** Opening AVAILABLE DATA block **
-- ==== Sys2Proof/Tests/Slice0.lean ====
section
/-! SUPPORT. Tests on small states: terms that WellFormed refuses, words written out from the layouts, single commands, and for every
statement states that meet its hypotheses. -/

namespace Sys2Proof.Tests

open Sys2Proof Sys2Proof.Machine

-- ───────────────────────── small states

/-- A board of one square, of partition 1. -/
def board1 : Board where
  id := 1
  part := 1
  split := 1
  shapePin := 0
  tempo := false
  balanceOk := false
  reduceRemote := false
  reduceRoot := 0
  members := [{ kind := 0, device := 5, id := 0, level := 0 }]

def burgee1 : BurgeeRec where
  part := 1
  burgee := 1
  maxClass := 1
  weight := 1
  pasid := 7
  cmdRate := 0
  byteRate := 0
  maxDurUs := 1000
  vectors := 0
  vectorBase := 0
  needGib := 0

def region1 : Region where
  part := 1
  id := 1
  mode := 0
  mask := 1
  harq := false
  watchOk := true
  exposed := true
  first := 0
  units := 2
  burgee := 1

/-- A configuration with one board, one share, one region and one burgee of partition 1. -/
def cfg1 : HoistCfg where
  device := { id := 5 }
  boards := [board1]
  shares := [{ part := 1, sq := 0, slot := 0, first := 0, blocks := 1, burgee := 1, reserve := false }]
  regions := [region1]
  partitions := [{ id := 0, cls := 0, latencyUs := 0, maxBurgees := 4 }, { id := 1, cls := 1, latencyUs := 100, maxBurgees := 4 }]
  burgees := [burgee1]

/-- A member of board command 1 on square 0. -/
def member1 : MemberRun := { psq := 0, sq := 0, slot := 0, index := 0, base := 0, len := 1, root := true, started := true }

def cmd1 : Cmd := { id := 1, burgee := 1, opcode := 1, board := 1, stage := .launched, members := [member1], boundUs := 1000 }

/-- A running context. -/
def ctx1 : Ctx := { cmd := 1, active := true, burgee := 1, codeLen := 64, shareLen := 65536 }

/-- A device in ACTIVE whose context 0 on square 0 is `c`. -/
def demo (c : Ctx) : State :=
  { State.reset with
    ctxs := [(0, c)], cfg := cfg1, squares := [(0, { gated := false })], pwr := { State.reset.pwr with state := .active, step := 8 }
    burgees := [(0, { state := .active }), (1, { state := .active, en := true })], sched := { cmds := [(1, cmd1)], nextCmd := 2 }
    up := 1000000000000 }

def r0 : CtxRef := { sq := 0, slot := 0 }

def f0 : ScalarF := { sd := 1, sa := 0, sb := 0, rsv := 0, imm := 0 }

/-- A line of code at 0 that holds one word eight times. -/
def lineOf (w : Word) : CodeLine := { slot := 0, addr := 0, bytes := (List.replicate 8 (leBytes 8 w.toNat)).flatten, poison := [false, false] }

/-- The state with the word of `i` in square 0's instruction cache at every place of the code's first line. -/
def coding (i : Instr) (s : State) : State :=
  s.setSquare 0 { s.square 0 with icache := [lineOf ((encodeWord i).getD 0)] }

/-- A decidable form of Runs. -/
abbrev RunsNow (i : Instr) (s : State) (r : CtxRef) (p : Nat) : Prop :=
  MayIssue s r p ∧ ((fetchCode p r.slot s).codeWord p r.slot).isSome = true ∧
    (fetchCode p r.slot s).codeWord p r.slot = (encodeWord i).map fun w => (w, false)

theorem RunsNow.runs {i : Instr} {s : State} {r : CtxRef} {p : Nat} (h : RunsNow i s r p) : Runs i s r p := by
  obtain ⟨h1, h2, h3⟩ := h
  cases hw : encodeWord i with
  | none => rw [h3, hw] at h2; cases h2
  | some w => exact ⟨h1, w, by rw [h3, hw]; rfl, hw⟩

/-- The context of `demo c` issues `i`. -/
abbrev Issues (i : Instr) (c : Ctx) : Prop := RunsNow i (coding i (demo c)) r0 0

/-- The two members of a board on squares 0 and 1. -/
def cfg2 : HoistCfg :=
  { cfg1 with
    boards := [{ board1 with members := [{ kind := 0, device := 5, id := 0, level := 0 }, { kind := 0, device := 5, id := 1, level := 0 }] }]
    shares := cfg1.shares ++ [{ part := 1, sq := 1, slot := 0, first := 0, blocks := 1, burgee := 1, reserve := false }] }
** Closing AVAILABLE DATA block **
# EXERCISE DESCRIPTION
Each line, beginning at the one that contains "hw]; rfl, hw⟩" and continuing through the end of the records, must be written out exactly, first and last included.

# WRITTEN ANSWER
  | some w => exact ⟨h1, w, by rw [h3, hw]; rfl, hw⟩

/-- The context of `demo c` issues `i`. -/
abbrev Issues (i : Instr) (c : Ctx) : Prop := RunsNow i (coding i (demo c)) r0 0

/-- The two members of a board on squares 0 and 1. -/
def cfg2 : HoistCfg :=
  { cfg1 with
    boards := [{ board1 with members := [{ kind := 0, device := 5, id := 0, level := 0 }, { kind := 0, device := 5, id := 1, level := 0 }] }]
    shares := cfg1.shares ++ [{ part := 1, sq := 1, slot := 0, first := 0, blocks := 1, burgee := 1, reserve := false }] }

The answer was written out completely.